*** Provided entries ***
/-- A reset edge depends neither on what stood on the ports nor on what the platform does next (R131). -/
theorem resetEdge_event (s : State) (es : List EnvEvent) :
    resetEdge { quiet s with env := es } = { resetEdge s with env := es } := by
  rw [resetEdge, abandon_event]
  rfl

/-- While rst is 1, an event edge is a reset edge, whatever the host presents (R60, R131). -/
theorem risingEdge_reset {s : State} (h : s.rst = true) : risingEdge s = .next (resetEdge s) := by
  have hready : cmdReady s = false := by simp [← Bool.not_eq_true, cmdReady_eq_true_iff, h]
  rw [risingEdge_of_not_taken (by rw [hready, Bool.and_false]), clockEdge, if_pos h]

/-- In each of the three ways in which a rising edge with rst = 1 comes, the step is a reset edge, and rst is 1 after it
(R131). -/
theorem step_reset {s : State} (h : (∃ es, s.env = .rst true :: es) ∨ (s.rst = true ∧ ∃ es, s.env = .edge :: es) ∨
    (s.rst = true ∧ s.env = [])) : step s = .next { resetEdge s with env := s.env.tail, rst := true } := by
  rcases h with ⟨es, he⟩ | ⟨hr, es, he⟩ | ⟨hr, he⟩
  · rw [step_event he, environment, resetEdge_event, he]
    rfl
  · rw [step_event he, environment, risingEdge_reset (s := { quiet s with env := es }) hr, resetEdge_event, he, ← hr,
      ← resetEdge_rst s]
    rfl
  · have henv : s.env.tail = (resetEdge s).env := by simp [he]
    rw [step_controller he, controller, if_pos hr, henv, ← hr, ← resetEdge_rst s]

/-- Settles O53: each such step is a reset edge, which leaves an idle controller's storage memory. -/
theorem resetEdgeResetsEveryRegister : Obligations.ResetEdgeResetsEveryRegister := fun s h =>
  ⟨_, step_reset h, rfl, rfl, rfl, rfl, rfl, rfl, rfl, resetEdge_cmds s, resetEdge_cmdValid s, rfl,
    fun hidle => (resetEdge_mem s).trans (congrArg State.mem (abandon_idle s hidle))⟩

/-! ### A command that reset abandons -/

/-- With no race and no write on the port, reset finds the storage memory settled and leaves it (R133). -/
theorem abandon_of_no_write {s : State} {b : Busy} (hb : s.phase = .busy b) (hraced : b.raced = false)
    (hread : ∀ x ∈ (pending b s).head?, x.we = false) : abandon s = s := by
  have hwrite : (pending b s).head?.any Txn.we = false := by simpa [Option.any_eq_false] using hread
  rw [abandon_busy hb, hraced, hwrite]
  rfl

/-- A byte outside the slot of the abandoned command stays (U11). -/
theorem byteAt_abandon {s : State} {b : Busy} (hb : s.phase = .busy b) {y : Nat}
    (h : ∀ x ∈ (busyPlan b s).txns, ¬ InSlot s.cfg x.addr x.len y) : (abandon s).byteAt y = s.byteAt y := by
  rw [abandon_busy hb]
  split
  · exact byteAt_scrambleSlot b s h
  · rfl

/-- Settles O55: rst rises at a reset edge, and the abandoned command leaves every byte but those of a slot it may have
been writing or that another agent raced for. -/
theorem resetDuringACommandAbandonsIt : Obligations.ResetDuringACommandAbandonsIt := fun s _ es he hb =>
  ⟨_, step_reset (.inl ⟨es, he⟩), rfl, rfl, rfl, rfl, resetEdge_cmds s,
    fun hraced hread => (resetEdge_mem s).trans (congrArg State.mem (abandon_of_no_write hb hraced hread)),
    fun _ hy => byteAt_abandon hb hy⟩

/-! ### The status outputs of a command in progress -/

/-- The status outputs are driven from the registers only (R32). -/
theorem statusOutputs_congr {s t : State} (h : s.regs = t.regs) : statusOutputs s = statusOutputs t := by
  rw [statusOutputs, statusOutputs, h]

theorem cmdReady_busy {s : State} {b : Busy} (hb : s.phase = .busy b) : cmdReady s = false := by rw [cmdReady, hb]

/-- With a transaction left, an edge leaves the command in progress (R137). -/
theorem busyEdge_stays_busy {s : State} {b : Busy} {x : Txn} {xs : List Txn} (hb : s.phase = .busy b)
    (hp : pending b s = x :: xs) : ∃ b', (busyEdge b s).phase = .busy b' := by
  rcases busyEdge_cases b s with ⟨_, -, -, -, h⟩ | ⟨-, -, -, -, -, -, -, h⟩ | ⟨-, -, -, -, -, h⟩ | ⟨hnil, -⟩
  · rw [h]
    exact ⟨_, rfl⟩
  · rw [h]
    exact ⟨_, rfl⟩
  · rw [h]
    exact ⟨b, hb⟩
  · rw [hp] at hnil
    cases hnil

/-- Settles O58: the edge is one of the command's, which changes no register and leaves the controller busy. -/
theorem statusOutputsHoldDuringACommand : Obligations.StatusOutputsHoldDuringACommand := by
  intro s b es he hrst hb hleft
  obtain ⟨x, xs, hp⟩ := List.exists_cons_of_ne_nil hleft
  let q : State := { quiet s with env := es }
  have hq : pending b q = x :: xs := hp
  obtain ⟨hregs, hrsp⟩ := busyEdge_keeps_regs_rsp hq
  obtain ⟨_, hbusy⟩ := busyEdge_stays_busy (s := q) hb hq
  exact ⟨busyEdge b q, step_edge_busy he hrst hb, statusOutputs_congr hregs, by rw [rspValid, hrsp]; rfl,
    cmdReady_busy hbusy⟩

/-! ### A command that the storage memory leaves waiting -/

/-- A command with a transaction that is not served at once is accepted in place of being run (R139). -/
theorem runWord_waits {w : Nat} {i : Instr} {s : State} (hd : decode s.cfg w = .ok i)
    (h : ∃ x ∈ (planAt i s).txns, served s x = false) : runWord w s = .next (accept i s) := by
  have hw : mustWait i s = true := by simpa [mustWait] using h
  simp [runWord, hd, hw]

/-- A command just accepted hangs on any of its transactions that is not served (U14). -/
theorem hangs_accept {i : Instr} {s : State} (h : ∃ x ∈ (planAt i s).txns, served s x = false) :
    hangs ⟨i, slotSeen i s, 0, false, false⟩ (accept i s) = true := by
  rw [hangs_iff, pending_congr _ (accept_cfg s i) (accept_regs s i), pending_accepted]
  obtain ⟨y, hy, hserved⟩ := h
  obtain ⟨x, xs, hp⟩ := List.exists_cons_of_ne_nil (List.ne_nil_of_mem hy)
  refine ⟨x, xs, hp, ?_⟩
  rw [hp] at hy
  rcases List.mem_cons.1 hy with rfl | hy
  · exact .inl hserved
  · exact .inr ⟨y, hy, hserved⟩

/-- Settles O7: the command is accepted, and its next step, with no event outstanding, is the hang. -/
theorem commandWaitsForTheStorageMemory : Obligations.CommandWaitsForTheStorageMemory := by
  intro s w ws i he hrst hidle hcmds hd hwait
  let q : State := { s with cmds := ws, cmdValid := false }
  have hserved : ∃ x ∈ (planAt i q).txns, served q x = false := by
    rw [planAt_congr i (s := q) (t := s) rfl rfl rfl]
    simpa only [served_eq_false_iff] using hwait
  refine ⟨accept i q, ?_, rfl, rfl, rfl, rfl, rfl, rfl, ?_⟩
  · rw [step_controller he, controller_word hrst hidle hcmds]
    exact runWord_waits hd hserved
  · exact step_eq_fault_iff.2 ⟨he, hrst, _, rfl, hangs_accept hserved⟩

/-! ### The state reset leaves -/

section
variable {s : State} (h : s.regs = Regs.reset s.cfg)
include h

theorem full_of_reset : full s.regs = true := by rw [h]; rfl

theorem empty_of_reset : empty s.regs = true := by rw [h]; rfl

theorem storing_of_reset (i : Instr) : storing i s.regs = false := by
  simp [← Bool.not_eq_true, storing_eq_true_iff, full_of_reset h]

theorem removing_of_reset (i : Instr) : removing i s.regs = false := by
  simp [← Bool.not_eq_true, removing_eq_true_iff, empty_of_reset h]

/-- INIT with capacity 0 writes BASE and ESIZE, and 0 where 0 stands already (R132). -/
theorem initRegs_of_reset (base esize : Nat) :
    { initRegs s.cfg s.regs base 0 esize with base := 0, esize := 0 } = s.regs := by
  rw [h, initRegs, capBits, Nat.zero_mod]
  rfl

end

/-- Settles O54: with CAP = COUNT = 0 the buffer is full and empty at once, so no command stores or removes. -/
theorem resetLeavesAnInertBuffer : Obligations.ResetLeavesAnInertBuffer := by
  intro s h
  have hfull := full_of_reset h
  have hempty := empty_of_reset h
  refine ⟨hfull, hempty, fun d => exec_of_answers (planEnq_full hfull d _), fun d => exec_of_answers rfl,
    fun p => exec_of_answers (planDeq_empty hempty p _), hfull ▸ exec_qfull s, hempty ▸ exec_qempty s,
    fun p => setcopyWritesCopyEn p s, fun p => setprintWritesPrintEn p s, fun p q b cap e t ht => ?_,
    fun i t ht => ?_, fun b e t ht => ?_⟩
  · rw [exec_init_present] at ht
    cases ht
    exact ⟨rfl, rfl⟩
  · obtain ⟨hmem, hbus, -⟩ := onlyTransfersTouchStorage i s t ht (storing_of_reset h i) (removing_of_reset h i)
    exact ⟨hbus, hmem⟩
  · rw [exec_init_present] at ht
    cases ht
    exact initRegs_of_reset h b e

end Sys2Proof.Machine

/-! PROOF of the family other: the words the test vectors list with their commands (95_test_vectors.md 2.8 and P3). -/

namespace Sys2Proof

/-- Settles O4: the configuration and the words are literals, so the decoder computes each command. -/
theorem specWordsDecodeAsListed : Obligations.SpecWordsDecodeAsListed :=
  ⟨rfl, rfl, rfl, rfl, rfl, rfl, rfl, rfl, rfl⟩

end Sys2Proof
*** End of Provided entries ***
» **What needs to be done**
The lines needed are the ones from the first line of the entries through the line that contains "have hwrite : (pending", given again without any change.

» **Task result**
/-- A reset edge depends neither on what stood on the ports nor on what the platform does next (R131). -/
theorem resetEdge_event (s : State) (es : List EnvEvent) :
    resetEdge { quiet s with env := es } = { resetEdge s with env := es } := by
  rw [resetEdge, abandon_event]
  rfl

/-- While rst is 1, an event edge is a reset edge, whatever the host presents (R60, R131). -/
theorem risingEdge_reset {s : State} (h : s.rst = true) : risingEdge s = .next (resetEdge s) := by
  have hready : cmdReady s = false := by simp [← Bool.not_eq_true, cmdReady_eq_true_iff, h]
  rw [risingEdge_of_not_taken (by rw [hready, Bool.and_false]), clockEdge, if_pos h]

/-- In each of the three ways in which a rising edge with rst = 1 comes, the step is a reset edge, and rst is 1 after it
(R131). -/
theorem step_reset {s : State} (h : (∃ es, s.env = .rst true :: es) ∨ (s.rst = true ∧ ∃ es, s.env = .edge :: es) ∨
    (s.rst = true ∧ s.env = [])) : step s = .next { resetEdge s with env := s.env.tail, rst := true } := by
  rcases h with ⟨es, he⟩ | ⟨hr, es, he⟩ | ⟨hr, he⟩
  · rw [step_event he, environment, resetEdge_event, he]
    rfl
  · rw [step_event he, environment, risingEdge_reset (s := { quiet s with env := es }) hr, resetEdge_event, he, ← hr,
      ← resetEdge_rst s]
    rfl
  · have henv : s.env.tail = (resetEdge s).env := by simp [he]
    rw [step_controller he, controller, if_pos hr, henv, ← hr, ← resetEdge_rst s]

/-- Settles O53: each such step is a reset edge, which leaves an idle controller's storage memory. -/
theorem resetEdgeResetsEveryRegister : Obligations.ResetEdgeResetsEveryRegister := fun s h =>
  ⟨_, step_reset h, rfl, rfl, rfl, rfl, rfl, rfl, rfl, resetEdge_cmds s, resetEdge_cmdValid s, rfl,
    fun hidle => (resetEdge_mem s).trans (congrArg State.mem (abandon_idle s hidle))⟩

/-! ### A command that reset abandons -/

/-- With no race and no write on the port, reset finds the storage memory settled and leaves it (R133). -/
theorem abandon_of_no_write {s : State} {b : Busy} (hb : s.phase = .busy b) (hraced : b.raced = false)
    (hread : ∀ x ∈ (pending b s).head?, x.we = false) : abandon s = s := by
  have hwrite : (pending b s).head?.any Txn.we = false := by simpa [Option.any_eq_false] using hread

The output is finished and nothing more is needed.